Metastatik Hastalık Tedavisi Nedir
Mide kanserli birçok hasta (%20-%30) evre IV olarak başvurmakta ve önce lokalize hastalık zannedilen edilen hastaların bile tam bir evreleme sonrasında, ek %28-37’sinin metastatik olduğu saptanmaktadır. Evre IV hastalar için beş yıllık sağkalım sıfıra yakındır. Böylece, yeni tanı konulan birçok hasta kür şansını kaybetmiş bulunmaktadır (39). Kemoterapi, ilerlemiş mide kanserinde en iyi destek bakımla kıyaslandığında, yaşam kalitesini iyileştirmekte ve sağkalımı uzatmaktadır (42). Metastatik hastalıkta genelde en iyi destek bakımla sağkalım 3-6 ay, kemoterapi uygulaması ile 9-11 aya kadar uzatılabilmektedir. Bu nedenle kemoterapinin uygulanması düşüncesi standarttır.

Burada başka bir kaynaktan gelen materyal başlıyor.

-- ==== Sys2Proof/Machine/Home.lean ====
section
/-! DEFINITION. The coherence home (spec file 12): directory, transactions, snoops and their answers, and the reads,
writes and atomics that the complex itself performs at the home. -/

namespace Sys2Proof.Machine

open Sys2Proof

/-! ### Slices, entries and agents -/

/-- The home slice of a line (R365). -/
def homeSlice (s : State) (line : Nat) : Nat :=
  ((line ^^^ (line >>> 12) ^^^ (line >>> 24)) % s.build.homeSlices)

/-- The route of a request of the home for a line. -/
def homeVia (s : State) (part : Option (BitVec 3)) (ctx : Option (BitVec 12)) (line : Nat) : Via :=
  let k := homeSlice s line
  { port := gwBase s.build 6 + k, src := srcId 10 k 0, part := part.getD 0, sys := part.isNone, ctx := ctx }

def dirEnt (s : State) (line : Nat) : Option DirEnt := Tab.find? s.ch.dir line

/-- Set or drop a directory entry, and note its use for R368. -/
def setDir (s : State) (line : Nat) (e : Option DirEnt) : State :=
  match e with
  | none => { s with ch := { s.ch with dir := Tab.erase s.ch.dir line } }
  | some e => { s with nextId := s.nextId + 1
                       ch := { s.ch with dir := Tab.insert s.ch.dir line { e with used := s.nextId } } }

/-- A near-core port takes part in coherence (R53). -/
def corePresent (s : State) (p : Nat) : Bool := decide (p < 32) && s.ch.present.getLsbD p

/-- The agents that a snoop of the entry reaches (R367). -/
def DirEnt.agents (e : DirEnt) (s : State) (but : Nat) : List Nat :=
  (if e.bcast then (List.range 32).filter (corePresent s) ++ [32, 33, 34] else e.ptrs).filter (· ≠ but)

/-- Name an agent as one more sharer (R366, R367). -/
def DirEnt.addSharer (e : DirEnt) (a : Nat) : DirEnt :=
  if e.ptrs.contains a then e
  else if e.ptrs.length < 3 then { e with ptrs := e.ptrs ++ [a] } else { e with bcast := true }

def excEnt (a : Nat) : DirEnt := ⟨.exc, [a], false, none, 0⟩
def shdEnt (l : List Nat) : Option DirEnt := if l = [] then none else some ⟨.shd, l, false, none, 0⟩

/-- The walk cache gives up a line (R166). -/
def dropWalkLine (s : State) (line : Nat) : State :=
  { s with tu := { s.tu with wc := s.tu.wc.filter fun w => w.line ≠ line } }

/-! ### Snoops and responses with their credits (R50, R377) -/

/-- The key of a snoop in the table of outstanding snoops. -/
def snoopKey (core sid : Nat) : Nat := core * 1024 + sid

/-- The lowest snoop ID that a port has free. -/
def freeSid (s : State) (core : Nat) : Nat :=
  ((List.range 1024).find? fun i => (Tab.find? s.ch.snps (snoopKey core i)).isNone).getD 0

/-- Send a snoop or a STASH offer, or let it wait for an HSNP credit. -/
def sendSnoop (s : State) (core line kind : Nat) (bcast : Bool) : State × Nat :=
  let sid := freeSid s core
  let sn : Snoop := ⟨core, line, kind⟩
  let s := { s with ch := { s.ch with
    snps := Tab.insert s.ch.snps (snoopKey core sid) sn, snoops := s.ch.snoops + 1
    bcasts := if bcast then s.ch.bcasts + 1 else s.ch.bcasts } }
  if 0 < (corePort s core).hsnp then
    (emit (updCore s core fun c => { c with hsnp := c.hsnp - 1 }) (.hsnp core kind sid line), sid)
  else (updCore s core fun c => { c with hsnpQ := c.hsnpQ ++ [(sid, sn)] }, sid)

/-- Answer every BARRIER of a port whose earlier requests have ended (R395). -/
def answerBarriers (s : State) (core : Nat) : State :=
  let c := corePort s core
  let done (b : HeldBar) : Bool := b.waits.all fun t => !(c.opens.any fun o => o.txn = t)
  let s := updCore s core fun c => { c with bars := c.bars.filter fun b => !done b }
  (c.bars.filter done).foldl (fun s b =>
    let r : HResp := { opc := 5, id := b.txn.toNat }
    if 0 < (corePort s core).hrsp then
      emit (updCore s core fun c => { c with hrsp := c.hrsp - 1 }) (.hrsp core r)
    else updCore s core fun c => { c with hrspQ := c.hrspQ ++ [(r, none)] }) s

/-- A request of a port has ended. -/
def closeReq (s : State) (core : Nat) (txn : Byte) : State :=
  answerBarriers (updCore s core fun c => { c with opens := c.opens.filter fun o => o.txn ≠ txn }) core

/-- The transaction of a line ends (R375). A hinted write is no request of the port it names, so it closes none. -/
def endTrans (s : State) (line : Nat) : State :=
  match Tab.find? s.ch.trans line with
  | none => s
  | some t =>
    let s := { s with ch := { s.ch with trans := Tab.erase s.ch.trans line } }
    match t.req.op with
    | .hint _ _ => s
    | _ => if t.req.port < 32 then closeReq s t.req.port t.req.txn else s

/-- Send the response that ends the transaction of a line, or let it wait for an HRSP credit. -/
def respond (s : State) (core line : Nat) (r : HResp) : State :=
  if 0 < (corePort s core).hrsp then
    endTrans (emit (updCore s core fun c => { c with hrsp := c.hrsp - 1 }) (.hrsp core r)) line
  else
    let s := updCore s core fun c => { c with hrspQ := c.hrspQ ++ [(r, some line)] }
    { s with ch := { s.ch with trans := Tab.modify s.ch.trans line fun t => { t with resp := true } } }

/-- A response to a request that has no transaction on a line. -/
def respondFree (s : State) (core : Nat) (r : HResp) : State :=
  let s := if 0 < (corePort s core).hrsp then
      emit (updCore s core fun c => { c with hrsp := c.hrsp - 1 }) (.hrsp core r)
    else updCore s core fun c => { c with hrspQ := c.hrspQ ++ [(r, none)] }
  closeReq s core (BitVec.ofNat 8 r.id)

/-! ### What a request needs and does -/

/-- A requester that the directory names as a sharer, or as the owner in O, of a line in SHD or OWN (R373). -/
def DirEnt.upgrades (e : DirEnt) (r : HomeReq) : Bool :=
  e.ptrs.contains r.port && decide (e.st ≠ DirSt.exc) && decide (r.op = HomeOp.upgrade)

/-- The agents that a SNP_SHARED reaches: the owner, or with BCAST set every agent but the requester (R367, R373). -/
def DirEnt.sharedTo (e : DirEnt) (s : State) (port : Nat) : List Nat :=
  if e.st = .shd then []
  else if e.bcast then (e.agents s 64).filter fun a => e.ptrs.head? = some a || decide (a ≠ port)
  else [e.ptrs.headD 64]

/-- The owner of a line in EXC or OWN (R366). -/
def DirEnt.owner (e : DirEnt) : Option Nat := if e.st = .shd then none else e.ptrs.head?
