/-- Read the next command of a queue: none while an entry of it is not yet visible. -/
def readCommand (bus : Bus) (c : BitVec 12) (q : Nat) : Act (Option RawCmd) := do
  let s ← get
  let y := queueOf s c q
  let size := 2 ^ y.desc.ringLog2.toNat
  let run := (y.tail.toNat + size - y.head.toNat) % size
  let e ← readEntry bus c q y.head.toNat
  let n := if byteAt e 3 ≤ 16 then byteAt e 3 else 0
  if entryPhase e ≠ phaseAt y 0 ∨ run < 1 + n then pure none
  else do
    let conts ← mapAll (fun i => readEntry bus c q (y.head.toNat + i)) (range 1 n)
    if (range 1 n).all fun i => decide (entryPhase (conts.getD (i - 1) []) = phaseAt y i) then
      pure (some ⟨y.head, BitVec.ofNat 16 ((y.head.toNat + 1 + n) % size), e, conts⟩)
    else pure none

/-- Take a command out of the ring: HEAD advances and the phase flips at the wrap. -/
def consume (s : State) (c : BitVec 12) (q : Nat) (r : RawCmd) : State :=
  updQueue s c q fun y =>
    { y with ready := y.ready ++ [r], head := r.after, backoff := none
             phase := if y.head.toNat + 1 + r.conts.length < 2 ^ y.desc.ringLog2.toNat then y.phase else !y.phase }

/-- Back off after a read that found an entry not visible (R124): 0.25 µs, doubling up to 2 µs. -/
def backOff (s : State) (c : BitVec 12) (q : Nat) : State :=
  updQueue s c q fun y =>
    let d := match y.backoff with
      | none => 250
      | some (d, _) => min (2 * d) 2000
    { y with reading := false, backoff := some (d, s.tick + d), firstBad := if y.backoff.isNone then s.tick else y.firstBad }

/-- Consume commands until the run ends or a read stops. -/
def consumeLoop (bus : Bus) (c : BitVec 12) (q : Nat) : Nat → State → State
  | 0, s => updQueue s c q fun y => { y with reading := false }
  | fuel + 1, s =>
    let y := queueOf s c q
    if y.head = y.tail then updQueue s c q fun y => { y with reading := false, backoff := none }
    else match readCommand bus c q s with
      | .ok none s' => backOff s' c q
      | .ok (some r) s' => consumeLoop bus c q fuel (consume s' c q r)
      | .error (.held k) s' => updQueue s' c q fun y => { y with reading := false, held := some k }
      | .error .wait s' => waitBack s s'
      | .error _ s' => updQueue s' c q fun y => { y with reading := false, parked := true, backoff := none }

/-- A ring read that may not go on now is a pending doorbell again. -/
def readLater (s : State) (c : BitVec 12) (q : Nat) : State :=
  updQueue s c q fun y => { y with reading := false, dbPend := true }

/-- The ring read of a queue goes on where its context is resident and its near cores are there; else it waits. -/
def readAgain (s : State) (c : BitVec 12) (q : Nat) : State :=
  if coresAway s (queueOf s c q) then readLater s c q
  else if (ctxOf s c).slot.isNone then startLoad (readLater s c q) c
  else updQueue s c q fun y => { y with reading := true }

/-- RING_READ_RESPONSE (R122); nothing is consumed from a near-core queue while the domain is not UP (R14, R126). -/
def execRingReadResponse (c : BitVec 12) (q : Nat) (bus : Bus) (s : State) : Res :=
  if (queueOf s c q).reading && runsWork s then
    .next (if coresAway s (queueOf s c q) then readLater s c q else consumeLoop bus c q 65536 s)
  else .next s

/-- DB_BACKOFF_REREAD (R124): the delay expires and the ring is read again. -/
def execDbBackoffReread (c : BitVec 12) (q : Nat) (s : State) : Res :=
  match (queueOf s c q).backoff with
  | none => .next s
  | some (_, due) =>
    if (queueOf s c q).parked || !runsWork s || coresAway s (queueOf s c q) then .next s
    else .next (updQueue (reach s due) c q fun y => { y with reading := true })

Mide kanserinde birçok kemoterapötik ajan kullanılmıştır. Mide kanserinde kemoterapi rejimlerinin köşe taşı 5-FU’dur. Tek ajan, cevap oranları yaklaşık %20-%30’lardadır. Major yan etkileri mukozit, diyare, miyelosupresyon ve devamlı infüzyon şeklinde kullanıldığında el ayak sendromudur. Mide kanseri tedavisinde kullanılan diğer aktif tek ajanlar mitomisin C, antrasiklinler (doksorubisin, epirubisin), cisplatin ve etoposittir. Bu ajanların cevap oranları %6-30 arasında değişmektedir.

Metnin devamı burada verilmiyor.